In my years of studying financial psychology, I have worked with many people. From farmers and small-business owners to students, parents, teachers and financial advisors. If my experiences have taught me anything it is this: when it comes to money, we all have issues. But we all can get better.
Rich, poor, experienced or green, we can all learn to have a better relationship with our money. No matter where you are starting from, learning these rules, and developing the habit of coming back to them when you get off track, will help you get to a stronger place financially. As advisors, you can help your clients develop stronger financial thinking by learning these three rules, and helping clients to incorporate them over time.
Rule 1. Listen for the Story
Every financial decision starts with a story. A person’s relationship with money is almost never about the numbers. It is about the stories we tell ourselves because of those numbers. This is why one client can feel satisfied with a middle-class lifestyle while others feel constrained on several million dollars a year.

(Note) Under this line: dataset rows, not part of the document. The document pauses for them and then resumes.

-- ==== Sys2Proof/Proofs/SlotArrivals.lean ====
section
/-!
A slot cell that arrives (R10 to R12): its tests, and what its reassembly context makes of it (R146, R147, R149).
-/

namespace Sys2Proof.Proofs

open Sys2Proof.Machine Sys2Proof.Claims

/-! ## The field tests of R11 -/

theorem streamOf_class3 {b : Byte} (h : b.toNat / 8 % 4 = 3) : streamOf b = none := by
  simp [streamOf, h, classOf]

theorem decodeData_none {l : List Byte}
    (h : (byteAt l 1).toNat / 8 % 4 = 3 ∨ (byteAt l 5).toNat / 8 % 8 = 0 ∨ 6 < (byteAt l 5).toNat / 8 % 8 ∨
      (byteAt l 5).toNat / 8 % 8 ≤ (byteAt l 5).toNat % 8 ∨
      ((byteAt l 5).toNat % 8 + 1 < (byteAt l 5).toNat / 8 % 8 ∧ (byteAt l 6).toNat ≠ 44) ∨
      ((byteAt l 5).toNat % 8 + 1 = (byteAt l 5).toNat / 8 % 8 ∧
        (44 < (byteAt l 6).toNat ∨ ((byteAt l 6).toNat = 0 ∧ (byteAt l 5).toNat / 8 % 8 ≠ 1)))) :
    decodeData l = none := by
  unfold decodeData
  split
  · rfl
  · next st hst =>
    have hclass : (byteAt l 1).toNat / 8 % 4 ≠ 3 := fun e => by rw [streamOf_class3 e] at hst; cases hst
    refine if_neg fun ht => ?_
    simp only [byteCountOk, Bool.and_eq_true, decide_eq_true_eq] at ht
    split at ht <;> simp at ht <;> omega

theorem decodeSlotCell_malformed {l : List Byte} (h : malformedSlotCell l) : decodeSlotCell l = none := by
  unfold malformedSlotCell at h
  unfold decodeSlotCell
  rcases h with ⟨h1, h2, h3⟩ | ⟨h3, hclass⟩ | ⟨h1, hdata⟩
  · split
    · next e => exact absurd e h1
    · next e => exact absurd e h2
    · next e => exact absurd e h3
    · rfl
  · simp [h3, streamOf_class3 hclass]
  · simp [h1, decodeData_none hdata]

theorem decodeSlotCell_idle {l : List Byte} (h : (byteAt l 0).toNat = 2) : decodeSlotCell l = some .idle := by
  simp [decodeSlotCell, h]

/-! ## What an arrival leaves -/

/-- A slot cell has been counted by its port, and one context and the counters of its path are as given. -/
def received (p : PathId) (st : StreamId) (f : PortCounters → PortCounters) (g : RdPathCounters → RdPathCounters)
    (c : Option Context) (s : State) : State :=
  ((s.countPort p f).countRdPath p g).setContext p st c

section
variable (p : PathId) (st : StreamId) (f : PortCounters → PortCounters) (g : RdPathCounters → RdPathCounters)
  (c : Option Context) (s : State)

theorem countPort_portsBut : portsBut p s (s.countPort p f) ∧
    (s.countPort p f).port p = { s.port p with counters := f (s.port p).counters } :=
  ⟨modPort_portsBut p _ s, State.port_modPort_same s p _⟩

theorem received_ports : portsBut p s (received p st f g c s) ∧
    (received p st f g c s).port p = { s.port p with counters := f (s.port p).counters } :=
  countPort_portsBut p f s

theorem received_context : (received p st f g c s).context p st = c := State.context_setContext_same _ p st c

theorem received_only : contextsBut p st s (received p st f g c s) ∧ received p st f g c s =
    { s with pp := (received p st f g c s).pp,
             rd := { s.rd with contexts := (received p st f g c s).rd.contexts,
                               pathCounters := (received p st f g c s).rd.pathCounters } } :=
  ⟨fun q x h => by rw [received, State.context_setContext, if_neg h]; rfl, rfl⟩

theorem received_path : (∀ q, q ≠ p → (received p st f g c s).rd.pathCounters[q] = s.rd.pathCounters[q]) ∧
    (received p st f g c s).rd.pathCounters[p] = g s.rd.pathCounters[p] :=
  ⟨fun q h => (upd_get _ p q g).trans (if_neg h), (upd_get _ p p g).trans (if_pos rfl)⟩

theorem countRdPath_countRdPath (g' : RdPathCounters → RdPathCounters) :
    (s.countRdPath p g).countRdPath p g' = s.countRdPath p fun x => g' (g x) := by
  simp only [State.countRdPath, upd_upd]

/-- The context is left as it is. -/
theorem received_same : received p st f g (s.context p st) s = (s.countPort p f).countRdPath p g := by
  have h : (s.rd.contexts.set (ctxIdx p st) (s.context p st)) = s.rd.contexts := vector_set_same rfl
  unfold received State.setContext
  simp only [State.countRdPath, State.countPort, State.modPort, h]

end

/-! ## ABORT and DATA at their context -/

section
variable {s : State} {p : PathId} {f : PortCounters → PortCounters}

theorem exec_cellArrival (h : (s.port p).faultState = .working) {cell : List Byte} (hcrc : crcGood cell = true)
    {x : Option SlotCell} (hx : decodeSlotCell cell = x) : exec (.cellArrival p cell) s = .next (takeSlotCell p x s) := by
  simp [exec, execCellArrival, portWorks_of_working h, hcrc, hx]

theorem takeAbort_disabled {st : StreamId} {q : Seq} (h : (s.tenant st.tenant).enabled = false) :
    takeAbort p st q (s.countPort p f) =
      received p st f (fun x => { x with disabledCells := satInc x.disabledCells }) (s.context p st) s := by
  rw [received_same]
  exact if_neg (by rw [State.tenant_of (s := s) (t := s.countPort p f) rfl, h]; decide)

theorem takeAbort_matching {st : StreamId} {q : Seq} {c : Context} (h : (s.tenant st.tenant).enabled = true)
    (hc : s.context p st = some c) (hq : c.seq = q) :
    takeAbort p st q (s.countPort p f) = received p st f (fun x => { x with abort := satInc x.abort }) none s := by
  have hm : abortMatches (s.countPort p f) p st q = true := by
    simp [abortMatches, State.context_of (s := s) (t := s.countPort p f) rfl, hc, hq]
  unfold takeAbort
  rw [State.tenant_of (s := s) (t := s.countPort p f) rfl, if_pos h, if_pos hm]
  rfl

theorem takeAbort_unmatched {st : StreamId} {q : Seq} (h : (s.tenant st.tenant).enabled = true)
    (hq : ∀ c, s.context p st = some c → c.seq ≠ q) : takeAbort p st q (s.countPort p f) =
      received p st f (fun x => { x with unmatchedAborts := satInc x.unmatchedAborts }) (s.context p st) s := by
  have hm : abortMatches (s.countPort p f) p st q ≠ true := by
    unfold abortMatches
    rw [State.context_of (s := s) (t := s.countPort p f) rfl]
    split
    · decide
    · next c hc => simpa using hq c hc
  rw [received_same]
  unfold takeAbort
  rw [State.tenant_of (s := s) (t := s.countPort p f) rfl, if_pos h, if_neg hm]

variable {d : DataCell} {a : Capture}

theorem takeData_disabled (h : (s.tenant d.stream.tenant).enabled = false) : takeData p d a (s.countPort p f) =
    received p d.stream f (fun x => { x with disabledCells := satInc x.disabledCells }) (s.context p d.stream) s := by
  rw [received_same]
  exact if_neg (by rw [State.tenant_of (s := s) (t := s.countPort p f) rfl, h]; decide)

theorem takeData_zero (h : (s.tenant d.stream.tenant).enabled = true) (hd : d.frag = 0) :
    takeData p d a (s.countPort p f) = openCopy p d a (s.countPort p f) := by
  unfold takeData
  rw [State.tenant_of (s := s) (t := s.countPort p f) rfl, if_pos h, if_pos hd]

theorem takeData_later (h : (s.tenant d.stream.tenant).enabled = true) (hd : 0 < d.frag) :
    takeData p d a (s.countPort p f) = continueCopy p d a (s.countPort p f) := by
  unfold takeData
  rw [State.tenant_of (s := s) (t := s.countPort p f) rfl, if_pos h, if_neg (by omega)]

/-- The counters of a path when a copy is opened: a copy in progress was overrun (R146). -/
def overran (c : Option Context) (x : RdPathCounters) : RdPathCounters :=
  if c.isSome then { x with overrun := satInc x.overrun } else x

theorem overran_completed (c : Option Context) (x : RdPathCounters) : (overran c x).completed = x.completed := by
  unfold overran
  split <;> rfl

/-- `openCopy` first counts the copy it overruns. -/
theorem count_overran (p : PathId) (d : DataCell) (s : State) :
    (if (s.context p d.stream).isSome then s.countRdPath p fun x => { x with overrun := satInc x.overrun } else s) =
      s.countRdPath p (overran (s.context p d.stream)) := by
  unfold overran
  split
  · rfl
  · have h : upd s.rd.pathCounters p (fun x => x) = s.rd.pathCounters := vector_set_same rfl
    simp only [State.countRdPath, h]

theorem openCopy_many (hd : d.fragCount ≠ 1) : openCopy p d a (s.countPort p f) =
    received p d.stream f (overran (s.context p d.stream)) (some (openContext d (reasmLimit s p))) s := by
  unfold openCopy
  dsimp only
  rw [count_overran, if_neg hd]
  rfl

theorem openCopy_single (hd : d.fragCount = 1) : openCopy p d a (s.countPort p f) =
    takeCompleted (completedOf d.stream p (openContext d (reasmLimit s p)) a) (received p d.stream f
      (fun x => { overran (s.context p d.stream) x with completed := satInc x.completed }) none s) := by
  unfold openCopy
  dsimp only
  rw [count_overran, if_pos hd]
  unfold completeCopy
  rw [countRdPath_countRdPath]
  simp only [overran_completed]
  rfl

theorem continueCopy_orphan (hc : s.context p d.stream = none) : continueCopy p d a (s.countPort p f) =
    received p d.stream f (fun x => { x with orphans := satInc x.orphans }) none s := by
  rw [← hc, received_same]
  unfold continueCopy
  rw [State.context_of (s := s) (t := s.countPort p f) rfl, hc]

theorem expectedCell_iff {c : Context} : expectedCell c d = true ↔ d.seq = c.seq ∧ d.fragCount = c.fragCount ∧ d.frag = c.nextFrag := by
  simp [expectedCell, and_assoc]

/-- The context once the expected cell has been added. -/
def longer (d : DataCell) (lim : Nat) (c : Context) : Context :=
  { c with bytes := c.bytes ++ cellBytes d, nextFrag := c.nextFrag + 1, timer := some lim }

variable {c : Context}

theorem continueCopy_unexpected (hc : s.context p d.stream = some c)
    (he : ¬(d.seq = c.seq ∧ d.fragCount = c.fragCount ∧ d.frag = c.nextFrag)) : continueCopy p d a (s.countPort p f) =
    received p d.stream f (fun x => { x with order := satInc x.order }) none s := by
  unfold continueCopy
  rw [State.context_of (s := s) (t := s.countPort p f) rfl, hc]
  dsimp only
  rw [if_neg (mt expectedCell_iff.mp he)]
  rfl

theorem continueCopy_expected (hc : s.context p d.stream = some c)
    (he : d.seq = c.seq ∧ d.fragCount = c.fragCount ∧ d.frag = c.nextFrag) (hd : d.frag + 1 ≠ d.fragCount) :
    continueCopy p d a (s.countPort p f) = received p d.stream f id (some (longer d (reasmLimit s p) c)) s := by
  have h : upd s.rd.pathCounters p id = s.rd.pathCounters := vector_set_same rfl
  unfold continueCopy
  rw [State.context_of (s := s) (t := s.countPort p f) rfl, hc]
  dsimp only
  rw [if_pos (expectedCell_iff.mpr he), if_neg hd]
  simp only [received, State.countRdPath, State.countPort, State.modPort, h]
  rfl

theorem continueCopy_last (hc : s.context p d.stream = some c)
    (he : d.seq = c.seq ∧ d.fragCount = c.fragCount ∧ d.frag = c.nextFrag) (hd : d.frag + 1 = d.fragCount) :
    continueCopy p d a (s.countPort p f) = takeCompleted (completedOf d.stream p (longer d (reasmLimit s p) c) a)
      (received p d.stream f (fun x => { x with completed := satInc x.completed }) none s) := by
  unfold continueCopy
  rw [State.context_of (s := s) (t := s.countPort p f) rfl, hc]
  dsimp only
  rw [if_pos (expectedCell_iff.mpr he), if_pos hd]
  rfl

end

/-- Settles O27: what `takeAbort` and `takeData` do to the context, case by case. -/
theorem slotCellArrivalReachesItsContext : Obligations.SlotCellArrivalReachesItsContext := by
  unfold Obligations.SlotCellArrivalReachesItsContext
  intro s p cell h k counted path onlyContext
  refine ⟨fun hcrc => ?_, fun hcrc hm => ?_, fun hcrc hi => ?_, fun st q hcrc hx => ?_, fun d hcrc hx => ?_⟩
  · have hexec : exec (.cellArrival p cell) s = .next (s.countPort p fun c => { c with cellCrcErrors := satInc c.cellCrcErrors }) := by
      simp [exec, execCellArrival, portWorks_of_working h, hcrc]
    exact ⟨_, hexec, rfl, countPort_portsBut p _ s⟩
  · exact ⟨_, exec_cellArrival h hcrc (decodeSlotCell_malformed hm), rfl, countPort_portsBut p _ s⟩
  · exact ⟨_, exec_cellArrival h hcrc (decodeSlotCell_idle hi), rfl, countPort_portsBut p _ s⟩
  · by_cases he : (s.tenant st.tenant).enabled = true
    · by_cases hq : ∃ c, s.context p st = some c ∧ c.seq = q
      · obtain ⟨c, hc, hq⟩ := hq
        exact ⟨_, (exec_cellArrival h hcrc hx).trans (congrArg _ (takeAbort_matching he hc hq)), received_ports .., received_only ..,
          fun hno => absurd he (by simp [hno]), fun _ _ _ _ => ⟨received_context .., received_path ..⟩,
          fun _ hno => absurd hq (hno c hc)⟩
      · have hno : ∀ c, s.context p st = some c → c.seq ≠ q := fun c hc hs => hq ⟨c, hc, hs⟩
        exact ⟨_, (exec_cellArrival h hcrc hx).trans (congrArg _ (takeAbort_unmatched he hno)), received_ports .., received_only ..,
          fun hno => absurd he (by simp [hno]), fun c _ hc hs => absurd hs (hno c hc),
          fun _ _ => ⟨received_context .., received_path ..⟩⟩
    · have hoff : (s.tenant st.tenant).enabled = false := by simpa using he
      exact ⟨_, (exec_cellArrival h hcrc hx).trans (congrArg _ (takeAbort_disabled hoff)), received_ports .., received_only ..,
        fun _ => ⟨received_context .., received_path ..⟩, fun _ hon => absurd hon he, fun hon => absurd hon he⟩
  · have arrives {t : State} (ht : takeData p d (capture s) (s.countPort p fun c => { c with dataReceived := satInc c.dataReceived }) = t) :
        exec (.cellArrival p cell) s = .next t := (exec_cellArrival h hcrc hx).trans (congrArg _ ht)
    refine ⟨fun hoff => ?_, fun hon hd => ⟨fun hn => ?_, fun hn => ?_⟩, fun hon hd hc => ?_,
      fun c hon hd hc => ⟨fun hne => ?_, fun hexp hn => ?_, fun hexp hn => ?_⟩⟩
    · exact ⟨_, arrives (takeData_disabled hoff), received_ports .., received_only .., received_context .., received_path ..⟩
    · exact ⟨_, arrives ((takeData_zero hon hd).trans (openCopy_many (by omega))), received_ports .., received_only ..,
        received_context .., received_path ..⟩
    · exact ⟨_, arrives ((takeData_zero hon hd).trans (openCopy_single hn)), received_ports .., received_only ..,
        received_context .., received_path ..⟩
    · exact ⟨_, arrives ((takeData_later hon hd).trans (continueCopy_orphan hc)), received_ports .., received_only ..,
        received_context .., received_path ..⟩
    · exact ⟨_, arrives ((takeData_later hon hd).trans (continueCopy_unexpected hc hne)), received_ports .., received_only ..,
        received_context .., received_path ..⟩
    · exact ⟨_, arrives ((takeData_later hon hd).trans (continueCopy_expected hc hexp (by omega))), received_ports ..,
        received_only .., received_context .., received_path ..⟩
    · exact ⟨_, arrives ((takeData_later hon hd).trans (continueCopy_last hc hexp hn)), received_ports ..,
        received_only .., received_context .., received_path ..⟩

end Sys2Proof.Proofs
end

Each of us has come to believe certain stories based on our upbringing and our experiences with money: stories about who we are and who we are not, stories about what we can and cannot do in the world. This is where our relationship with money is rooted, and this is where sound money management begins.
It starts with a story.
Some people, having watched their parents lose sleep during the housing crisis, will shrug off any suggestion of real estate in their own portfolios. Others believe deeply that life is too short to worry about tomorrow, and are painfully underprepared for retirement. All of us have felt the pull of marketing campaigns that tap into our personal hopes and goals. We buy clothes, cars and homes that reflect the way we want to feel about ourselves. Taken together, these day-to-day financial choices add up to a lifetime of financial health, or instability.
As advisors, recognizing that every financial decision is based on a story can help you to tap into your client’s underlying financial narrative. For tips and tools on how to help clients to change the stories that may be working against them, there are some wonderful resources in Mind Over Money (Klontz & Klontz, 2009), Strangers in Paradise (Grubman, 2013), and of course my own new book, LOADED (Newcomb, 2016).
Rule 2. Help Them Choose Healthy Strategies
The stories we believe lead us to choose certain strategies for meeting our needs. A person who believes that ‘good’ parents pay for their kids’ college tuition in full may sabotage their own financial security in order to nurture their children. This strategy may meet some basic needs (caring, nurturing, knowing they matter, etc.) but it threatens others (security and basic survival in retirement).
The goal of a sustainable financial plan is that it will meet today’s needs without sabotaging the needs of our future self. In order to do this, you can help clients to recognize the difference between a need and a strategy.
Needs are constant, but strategies are flexible. Even the frivolous items we buy on impulse are attempts to serve a fundamental need such as fun, comfort, ease or relaxation. Simply cutting back on expenses without addressing the underlying needs that those expenses are meeting is a recipe for unhappiness. This is why so many people set out to make financial change only to find themselves ‘cheating’ on their plan.
A sustainable and satisfying financial plan is far more like a map than a diet. It’s a plan for meeting all of your needs with your limited resources.